### MATERIALS PROVIDED

theorem seqStep_of_sipnodeTagged {t : State} (hp : t.phase = .node)
    (ho : t.opc = Instr.opcode (.sipnodeTagged 0)) : seqStep t = .next t.finishSipnodeTagged := by
  have hne : t.opc ≠ Instr.opcode (.sipnode 0) := by rw [ho]; decide
  simp only [seqStep, hp, stepNode, if_neg hne, if_pos ho]

theorem seqStep_of_deriveKey {t : State} (hp : t.phase = .hash) (ho : t.opc = Instr.opcode .deriveKey) :
    seqStep t = .next t.finishDeriveKey := by
  simp only [seqStep, hp, stepHash, if_pos ho]

/-- Settles O11: acceptance latches opcode and side, and the step of phase `NODE` writes the endpoint of R107. -/
theorem sipnodeLeavesTheEndpoint : Obligations.SipnodeLeavesTheEndpoint := by
  intro s side hb hk he
  exact ⟨s.accepted (.sipnode side), exec_of_ready hb (edgeReady_of hk he), rfl, seqStep_of_sipnode rfl rfl⟩

/-- Settles O12: as for `SIPNODE`; the latched opcode selects the tagged form of R109. -/
theorem sipnodeTaggedLeavesTheTaggedEndpoint : Obligations.SipnodeTaggedLeavesTheTaggedEndpoint := by
  intro s side hb hk he
  exact ⟨s.accepted (.sipnodeTagged side), exec_of_ready hb (edgeReady_of hk he), rfl,
    seqStep_of_sipnodeTagged rfl rfl⟩

/-- Settles O13: the header and the keying mode at the step of phase `HASH` are those of the acceptance. -/
theorem deriveKeyLeavesTheKey : Obligations.DeriveKeyLeavesTheKey := by
  intro s hb hovf hlen
  have hready : s.headerReady = true := by simp [State.headerReady, hovf, hlen]
  exact ⟨s.accepted .deriveKey, exec_of_ready hb hready, rfl, seqStep_of_deriveKey rfl rfl⟩

/-- Settles O14: `VERIFY` asks for key and proof, `VERIFY_HEADER` for the proof alone (R87). -/
theorem verificationsAreAccepted : Obligations.VerificationsAreAccepted := by
  intro s hb hfull
  refine ⟨fun hk => ?_, exec_of_ready (i := .verifyHeader) hb hfull⟩
  have hready : s.proofReady = true := by simp [State.proofReady, hk, hfull]
  exact exec_of_ready (i := .verify) hb hready

end Sys2Proof.Machine
end

section
/-! The two forms of the endpoint as numbers, and the check values of the default functions
(`40_edge_endpoint_generator.md` section 3, `41_header_key_derivation.md` R127). -/

namespace Sys2Proof.Machine

/-! ### The two forms of the endpoint -/

theorem two_pow_edgeBits_le {c : Config} (hc : c.wellFormed = true) : 2 ^ c.edgeBits ≤ 2 ^ 63 :=
  Nat.pow_le_pow_right (by decide) (wellFormed_edgeBits hc).2

/-- At most 63 bits of an endpoint leave one bit free for the side (R9, R109). -/
theorem sipnode_lt_two_pow_63 {c : Config} (hc : c.wellFormed = true) (key : Key) (e : Word) (side : BitVec 1) :
    (sipnode c key e side).toNat < 2 ^ 63 :=
  Nat.lt_of_lt_of_le (sipnode_lt hc key e side) (two_pow_edgeBits_le hc)

theorem toNat_side (side : BitVec 1) : (side.setWidth 64).toNat = side.toNat :=
  BitVec.toNat_setWidth_of_le (by decide)

/-- The input of `PRF` does not wrap around for an edge in range (R107). -/
theorem prfInput_toNat {c : Config} (hc : c.wellFormed = true) {e : Word} (he : e ≤ Config.edgeMask c)
    (side : BitVec 1) : (2 * e + side.setWidth 64).toNat = 2 * e.toNat + side.toNat := by
  have hmask := edgeMask_toNat hc
  have hbits := two_pow_edgeBits_le hc
  have hle := BitVec.le_def.mp he
  have hside := side.isLt
  have htwo : (2 : Word).toNat = 2 := rfl
  rw [BitVec.toNat_add, BitVec.toNat_mul, toNat_side, htwo]
  omega

/-- The side stands in the bit that the shift has freed, so the OR adds it (R109). -/
theorem sipnodeTagged_toNat {c : Config} (hc : c.wellFormed = true) (key : Key) (e : Word) (side : BitVec 1) :
    (sipnodeTagged c key e side).toNat = 2 * (sipnode c key e side).toNat + side.toNat := by
  have hnode := sipnode_lt_two_pow_63 hc key e side
  have hside : (side.setWidth 64).toNat < 2 ^ 1 := by rw [toNat_side]; exact side.isLt
  rw [sipnodeTagged, BitVec.or_comm, toNat_or_shiftLeft hside (by omega), toNat_side]
  omega

/-- Settles O37: the mask keeps an edge and an endpoint below `2 ^ EDGEBITS`, and one more bit fits a word. -/
theorem endpointRanges : Obligations.EndpointRanges := by
  intro c key e side hc he
  have hnode := sipnode_lt hc key e side
  have htagged := sipnodeTagged_toNat hc key e side
  have hside := side.isLt
  exact ⟨prfInput_toNat hc he side, hnode, htagged, by omega⟩

theorem sipnodeTagged_shiftRight {c : Config} (hc : c.wellFormed = true) (key : Key) (e : Word) (side : BitVec 1) :
    sipnodeTagged c key e side >>> 1 = sipnode c key e side := by
  have hside := side.isLt
  apply BitVec.eq_of_toNat_eq
  rw [BitVec.toNat_ushiftRight, sipnodeTagged_toNat hc, Nat.shiftRight_eq_div_pow]
  omega

theorem sipnodeTagged_and_one {c : Config} (hc : c.wellFormed = true) (key : Key) (e : Word) (side : BitVec 1) :
    sipnodeTagged c key e side &&& 1 = side.setWidth 64 := by
  have hside := side.isLt
  have hone : (1 : Word).toNat = 1 := rfl
  apply BitVec.eq_of_toNat_eq
  rw [BitVec.toNat_and, sipnodeTagged_toNat hc, toNat_side, hone, Nat.and_one_is_mod]
  omega

/-- Settles O38: a tagged value is `2 * node + side`, and a number has one quotient and one remainder by 2. -/
theorem taggedFormHoldsNodeAndSide : Obligations.TaggedFormHoldsNodeAndSide := by
  intro c key key' e e' side side' hc
  refine ⟨sipnodeTagged_shiftRight hc key e side, sipnodeTagged_and_one hc key e side, ?_⟩
  have hside := side.isLt
  have hside' := side'.isLt
  simp only [← BitVec.toNat_inj, sipnodeTagged_toNat hc]
  omega

/-! ### Check values of the default functions -/

/-- A digest as the number whose big-endian bytes it is, as R127 writes its check values. -/
def digestNumber (d : Vector Byte 32) : Nat := d.toList.foldl (fun acc b => acc * 256 + b.toNat) 0

/-- `H256("")`: the empty message is one block of zero bytes (R126). -/
theorem digestNumber_empty :
    digestNumber (blake2b256 []) = 0x0e5751c026e543b2e8ab2eb06099daa1d1e5df47778f7787faab45cdf12fe3a8 := by
  decide +kernel

/-- `H256("abc")`: one block, filled up with zero bytes (R126). -/
theorem digestNumber_abc :
    digestNumber (blake2b256 [0x61, 0x62, 0x63]) =
      0xbddd813c634239723171ef3fee98579b94964e3bb1cb3e427262c8c068d52319 := by
  decide +kernel

/-- 128 bytes: the one full block is the final block (R126). -/
theorem digestNumber_one_full_block :
    digestNumber (blake2b256 (List.replicate 128 0)) =
      0x378d0caaaa3855f1b38693c1d6ef004fd118691c95c959d4efa950d6d6fcf7c1 := by
  decide +kernel

/-- 129 bytes: a full block that is not the final one, and a final block of one byte (R126). -/
theorem digestNumber_two_blocks :
    digestNumber (blake2b256 (List.replicate 129 0)) =
      0xbaadfb64c3bd2cd187b54accc5e61a0720ed86bf48c28017873536cf9015d1b8 := by
  decide +kernel

/-- Settles O39: each value is one evaluation of the model's function; the digests as `digestNumber` reads them. -/
theorem defaultFunctionValues : Obligations.DefaultFunctionValues := by
  refine ⟨by decide +kernel, ?_⟩
  show [digestNumber (blake2b256 []), digestNumber (blake2b256 [0x61, 0x62, 0x63]),
    digestNumber (blake2b256 (List.replicate 128 0)), digestNumber (blake2b256 (List.replicate 129 0))] = _
  rw [digestNumber_empty, digestNumber_abc, digestNumber_one_full_block, digestNumber_two_blocks]

end Sys2Proof.Machine
end

section
/-! The derived key: the bytes of its words in default mode, and the legacy transform
(`41_header_key_derivation.md` R128 to R131). -/

namespace Sys2Proof.Machine

/-! ### The bytes of a little-endian word -/

/-- A word that holds the byte `x` as its byte `m`, and 0 in its other bytes. -/
def placeByte (x : Byte) (m : Nat) : Word := x.setWidth 64 <<< (8 * m)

######

### BRIEF
Which lines above contain the word "writes"? List them.

### RESPONSE FOR THIS EXERCISE
/-- Settles O11: acceptance latches opcode and side, and the step of phase `NODE` writes the endpoint of R107. -/
/-- A digest as the number whose big-endian bytes it is, as R127 writes its check values. -/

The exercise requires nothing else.